Classic hemophilia is transmitted as a recessive X-linked trait. What is the probability
Classic hemophilia is transmitted as a recessive X-linked trait. What is the probability of having a sick child from a marriage of a healthy woman with a man suffering from hemophilia?
Let’s designate the chromosome containing the gene that causes the development of hemophilia as Xg, then the chromosome with the gene that determines the well-being in relation to this disease will be XG.
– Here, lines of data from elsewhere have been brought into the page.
-- ==== Sys2Proof/Certificates/Slice0/Obligations.lean ====
section
/-! DEFINITION. The statements for the provers: what the commands do, what they leave unchanged, and what every step keeps. -/

open Sys2Proof Sys2Proof.Machine Sys2Proof.Safety

/-! ### Resets, power, boot, supply, monitors, canaries (15, 16, 17, 19) -/

/-- The state right after power good: NODE_TIME zero, stage 0, cause 0x01, ALERT_STAT.RESET set, ALERT_MASK all ones, no tenant, no board, no
program, no run, every seat as reset describes it, no command waiting (R19, R370, R431, R446, R478). -/
def Obligations.ResetStateIsAfterPowerGood : Prop :=
  State.reset.time = 0 ∧ State.reset.boot.stage = 0 ∧ State.reset.boot.powered = true ∧ State.reset.rst.lastNode = 1 ∧
  State.reset.rst.lastCtl = 0 ∧ State.reset.rst.alertStat = 0x080 ∧ State.reset.rst.alertMask = 0x3FF ∧
  (∀ n, (getTenant State.reset n).state = .empty) ∧ effRole State.reset = roleUnplaced ∧ State.reset.pg.queue = [] ∧
  State.reset.pg.ctxs = [] ∧ (∀ h, (getHalf State.reset h).rows = []) ∧ State.reset.mem.tiles = [] ∧
  (∀ i, (getSeat State.reset i).mode = 1 ∧ (getSeat State.reset i).enable = true ∧ (getSeat State.reset i).state = seatDown) ∧
  (∀ c, activeCores (spareMap State.reset c) = 8) ∧ State.reset.supply.target = 750 ∧ State.reset.pending = []

/-- Every cause of a node reset leaves what R431 says, with its code of R432 in RESET_CAUSE: power good, RESET_N, a register write or the
firmware's own request, a supply below the reset threshold (0.88 × the target) or below the absolute floor of 550 mV, each within 5 mV, with the
floor alone at targets of 625 mV or less, the trust blocks' disagreement, the die-to-die link, the end of the reference hold. What held the node
before holds it on (the model's own reading, log 37). -/
def Obligations.NodeResetCommandsClearTheNode : Prop :=
  (∀ s b, s.boot.powered = false →
    Answers (.powerGood b) s fun t => Cleared s t 1 1 ∧ LedgerGenAdvances s t ∧ t.boot.powered = true ∧ t.boot.hold = .free ∧ t.boot.resetLow = b) ∧
  (∀ s, Answers .pwrgdLow s fun t => Cleared s t 1 1 ∧ t.boot.powered = false ∧ t.boot.ledgerGen = s.boot.ledgerGen) ∧
  (∀ s, s.boot.powered = true → Answers .resetNAssert s fun t => NodeResetLeaves s t 2 ∧ t.boot.resetLow = true ∧
    t.boot.hold = s.boot.hold) ∧
  (∀ s cause, s.boot.powered = true → 2 ≤ cause → cause ≤ 9 →
    Answers (.nodeReset cause) s fun t => NodeResetLeaves s t cause ∧ t.boot.powered = true ∧ (t.boot.unlocked = true ↔ cause = 9) ∧
      (t.boot.hold.supply = true ↔ s.boot.hold.supply = true ∨ cause = 4 ∨ cause = 5) ∧
      (t.boot.hold.heat = true ↔ s.boot.hold.heat = true ∨ cause = 6) ∧
      (t.boot.hold.reference = true ↔ s.boot.hold.reference = true ∨ (cause = 8 ∧ s.mon.sysLost ≠ none))) ∧
  (∀ s i v, s.boot.powered = true → i < 48 → underFloor i v = true →
    Answers (.sagReset ⟨i, v⟩) s fun t => NodeResetLeaves s t 5 ∧ t.boot.hold.supply = true) ∧
  (∀ s i v, s.boot.powered = true → i < 48 → underFloor i v = false → 625 < s.supply.compared → belowThreshold s.supply 1 88 i v = true →
    Answers (.sagReset ⟨i, v⟩) s fun t => NodeResetLeaves s t 4 ∧ t.boot.hold.supply = true) ∧
  (∀ s i v, underFloor i v = false → s.supply.compared ≤ 625 ∨ belowThreshold s.supply 1 88 i v = false → exec (.sagReset ⟨i, v⟩) s = .next s) ∧
  (∀ i v, (v < 545 → underFloor i v = true) ∧ (555 ≤ v → underFloor i v = false)) ∧
  (∀ u k pct i v, (100 * v + 500 < pct * Supply.compared u → belowThreshold u k pct i v = true) ∧
    (pct * Supply.compared u + 500 ≤ 100 * v → belowThreshold u k pct i v = false)) ∧
  (∀ s, started s = true → Answers .trustEpochDisagree s fun t => NodeResetLeaves s t 7) ∧
  (∀ s, running s = true → Answers .dieLinkLost s fun t => NodeResetLeaves s t 8) ∧
  (∀ s t0, s.boot.powered = true → s.boot.hold.reference = false → s.mon.sysLost = some t0 →
    Answers .refclkHoldExpiry s fun t => NodeResetLeaves s t 8 ∧ t.boot.hold.reference = true)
A man with hemophilia has the Xg Y genotype. They produce two types of spermatozoa – Xg and Y. To their daughters, they transmit a chromosome containing a pathological gene – Xg, to sons – a hemophilia-neutral Y chromosome.
A healthy woman can be both homo- and heterozygous. Let’s consider both options.
1. A healthy woman with a genotype homozygous for the gene for normal blood coagulation – XGXG. It produces the same type of XG eggs.
The offspring of a married couple of a hemophilic man and such a woman will be represented by the following options:
heterozygote girls who are carriers of the pathological gene (XGXg) – 50%;
healthy boys (XG Y) – 50%.
The probability of having a sick child is 0%.
2. A healthy woman with a heterozygous genotype – XGXg. It produces two types of eggs – XG and Xg.
The offspring of a married couple of a hemophilic man and a heterozygous woman will include options:
girls with hemophilia (XgXg) – 25%;
heterozygote girls who are carriers of the pathological gene (XGXg) – 25%;
healthy boys (XG Y) – 25%;
boys with hemophilia (Xg Y) – 25%.
In this case, the probability of having a sick child is 50%.